History of acute respiratory distress syndrome: from Laennec to COVID-19 pandemic

Authors

  • Clément Brault 1. Keenan Research Centre for Biomedical Science, Li Ka Shing Knowledge Institute, 209 Victoria St, Toronto, ON, Canada. 2. Interdepartmental Division of Critical Care, St Michael’s Hospital, 36 Queen St E, Toronto, ON M5B 1W8, Canada. 3. Médecine Intensive Réanimation, CHU Amiens-Picardie, 1 rue du Professeur Christian Cabrol, 80000, Amiens, France. https://orcid.org/0000-0001-6210-2270
  • Laurent Brochard 1. Keenan Research Centre for Biomedical Science, Li Ka Shing Knowledge Institute, 209 Victoria St, Toronto, ON, Canada. 2. Interdepartmental Division of Critical Care, St Michael’s Hospital, 36 Queen St E, Toronto, ON M5B 1W8, Canada.

DOI:

https://doi.org/10.37051/mir-00162

Keywords:

Acute respiratory distress syndrome, History, Mechanical Ventilation, Ventilator-induced lung injury

Abstract

In 1967, Ashbaugh et al. reported a series of 12 patients having respiratory failure caused by various trigger but sharing similar features such as refractory hypoxemia to oxygen therapy, low respiratory system compliance and bilateral pulmonary infiltrates on chest radiography.
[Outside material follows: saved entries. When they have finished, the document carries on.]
theorem getLsbD_clearedBits (p : Params) (field : ChepLayout → Half → Field) (fs : FlagSet) {i : Nat} (hi : i < 32) :
    (clearedBits p field fs).getLsbD i =
      ((fs.rx && inField (field p.chep .rx) i) || (fs.tx && inField (field p.chep .tx) i)) := by
  have hz : BitVec.getLsbD (0 : Word32) i = false := BitVec.getLsbD_zero
  simp only [clearedBits]
  cases fs.rx <;> cases fs.tx <;> simp only [hz, Bool.false_eq_true, if_false, if_true, BitVec.getLsbD_or,
    getLsbD_fieldMask, decide_eq_true hi, Bool.and_true, Bool.false_or, Bool.or_false,
    Bool.true_and, Bool.false_and]

/-- A value written with `CLEAR_C` in the named flag fields, over any base. -/
theorem getLsbD_clearIf (p : Params) (named : Bool) (f : Field) (w : Word32) {i : Nat} (hi : i < 32)
    (hw : f.width = 1) :
    (clearIf p named f w).getLsbD i = if named && inField f i then !neutralC p else w.getLsbD i := by
  cases named
  · simp [clearIf]
  · simp only [clearIf, if_true, getLsbD_fieldPut, decide_eq_true hi, Bool.and_true, Bool.true_and]
    cases hfi : inField f i
    · simp
    · have : i - f.lo = 0 := by simp only [inField, Bool.and_eq_true, decide_eq_true_eq] at hfi; omega
      simp only [if_true, this, clearC, neutralC]
      cases p.chepPolarity <;> rfl

/-- What the hardware makes of a flag-clearing write: exactly the named flags fall, every other bit as the
register has it (44_channel_register.md R193, R194, R198). -/
theorem hwWriteChep_clearing {p : Params} (h : chepLayoutWf p.chep = true) {old cur : Word32}
    (field : ChepLayout → Half → Field) (hw : ∀ hf, (field p.chep hf).width = 1)
    (hk : ∀ hf i, inField (field p.chep hf) i = true → isClear p.chep i = true) (fs : FlagSet)
    (ha : agreeKept p cur old) :
    hwWriteChep p old (clearIf p fs.tx (field p.chep .tx) (clearIf p fs.rx (field p.chep .rx) (canon p cur))) =
      old &&& ~~~ clearedBits p field fs := by
  apply hwWriteChep_ext h
  intro i hi
  rw [getLsbD_clearIf p _ _ _ hi (hw _), getLsbD_clearIf p _ _ _ hi (hw _), getLsbD_canon h _ hi, BitVec.getLsbD_and,
    BitVec.getLsbD_not, getLsbD_clearedBits p field fs hi]
  have hT := hk .tx i
  have hR := hk .rx i
  have hx := fun ht => isClear_of_isToggle h (i := i) ht
  have hold := ha i hi
  cases ht : isToggle p.chep i <;> cases hc : isClear p.chep i <;> cases h1 : inField (field p.chep .tx) i <;>
    cases h2 : inField (field p.chep .rx) i <;> cases fs.rx <;> cases fs.tx <;> cases neutralC p <;> simp_all

theorem hwWriteChep_clrctrWord {p : Params} (h : chepLayoutWf p.chep = true) {old cur : Word32} (fs : FlagSet)
    (ha : agreeKept p cur old) :
    hwWriteChep p old (clrctrWord p cur fs) = old &&& ~~~ clearedBits p ctrField fs :=
  hwWriteChep_clearing h ctrField (fun hf => by cases hf <;> rfl) (fun hf i => inField_ctrField hf) fs ha

theorem hwWriteChep_clrerrWord {p : Params} (h : chepLayoutWf p.chep = true) {old cur : Word32} (fs : FlagSet)
    (ha : agreeKept p cur old) :
    hwWriteChep p old (clrerrWord p cur fs) = old &&& ~~~ clearedBits p errField fs :=
  hwWriteChep_clearing h errField (fun hf => by cases hf <;> rfl) (fun hf i => inField_errField hf) fs ha

theorem inField_plain {l : ChepLayout} {f : Field} (hf : f ∈ plainFields l) {i : Nat} (h : inField f i = true) :
    isPlain l i = true := by
  simp only [isPlain, List.any_eq_true]
  exact ⟨f, hf, h⟩

/-- What the hardware makes of the claim-time write: the three configuration fields, every other bit as the
register has it (44_channel_register.md R196, R198). -/
theorem hwWriteChep_initWord {p : Params} (h : chepLayoutWf p.chep = true) {old cur : Word32} (etype : EType)
    (devaddr : Nat) (c : Chan) (ha : agreeKept p cur old) :
    hwWriteChep p old (initWord p cur etype devaddr c) = configFields p old etype devaddr c := by
  apply hwWriteChep_ext h
  intro i hi
  simp only [initWord, configFields, getLsbD_fieldPut, decide_eq_true hi, Bool.and_true, getLsbD_canon h _ hi]
  have hold := ha i hi
  have hplain : ∀ f ∈ plainFields p.chep, inField f i = true → isToggle p.chep i = false ∧ isClear p.chep i = false := by
    intro f hf hfi
    have hpl := inField_plain hf hfi
    constructor
    · cases ht : isToggle p.chep i
      · rfl
      · rw [isPlain_of_isToggle h ht] at hpl; simp at hpl
    · cases hc : isClear p.chep i
      · rfl
      · rw [isPlain_of_isClear h hc] at hpl; simp at hpl
  have h1 := hplain (eaField p.chep) (by simp [plainFields])
  have h2 := hplain (epTypeField p.chep) (by simp [plainFields])
  have h3 := hplain (devaddrField p.chep) (by simp [plainFields])
  cases ht : isToggle p.chep i <;> cases hc : isClear p.chep i <;> cases hea : inField (eaField p.chep) i <;>
    cases hep : inField (epTypeField p.chep) i <;> cases hda : inField (devaddrField p.chep) i <;> simp_all

/-- The bits of kind P of every value the hardware makes are those of the value written (44_channel_register.md R190). -/
theorem hwWriteChep_kept {p : Params} (h : chepLayoutWf p.chep = true) (old w : Word32) : agreeKept p (hwWriteChep p old w) w := by
  intro i hi ht hc
  rw [getLsbD_hwWriteChep h _ _ hi, ht, hc]
  simp

/-- The status of a half after a hardware change of it. -/
theorem getStat_putStat {p : Params} (h : chepLayoutWf p.chep = true) (hf : Half) (v : Word32) (st : Status) :
    getStat p hf (putStat p hf v st) = st := by
  have hfit : (statField p.chep hf).lo + (statField p.chep hf).width ≤ 32 :=
    chepLayoutWf_fits h _ (by cases hf <;> simp [toggleFields])
  have hw : (statField p.chep hf).width = 2 := by cases hf <;> rfl
  rw [getStat, putStat, fieldGet_fieldPut _ _ _ hfit, hw]
  cases st <;> rfl

end Sys2Proof.Machine
end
The authors demonstrated the beneficial effects of high positive end-expiratory pressure in improving oxygenation. This syndrome was first named "adult respiratory distress syndrome", and later renamed "acute respiratory distress syndrome" (ARDS) to be also applied to children. Since its first description, significant progress has been made regarding the diagnosis and the management of this syndrome. In this review, we present in a chronological order the major steps that resulted to the “discovery” of ARDS. We also describe several related concepts including the “baby lung”, ventilator induced lung injury, or lung protective ventilation. Finally, we review major randomized controlled trials of treatments for ARDS.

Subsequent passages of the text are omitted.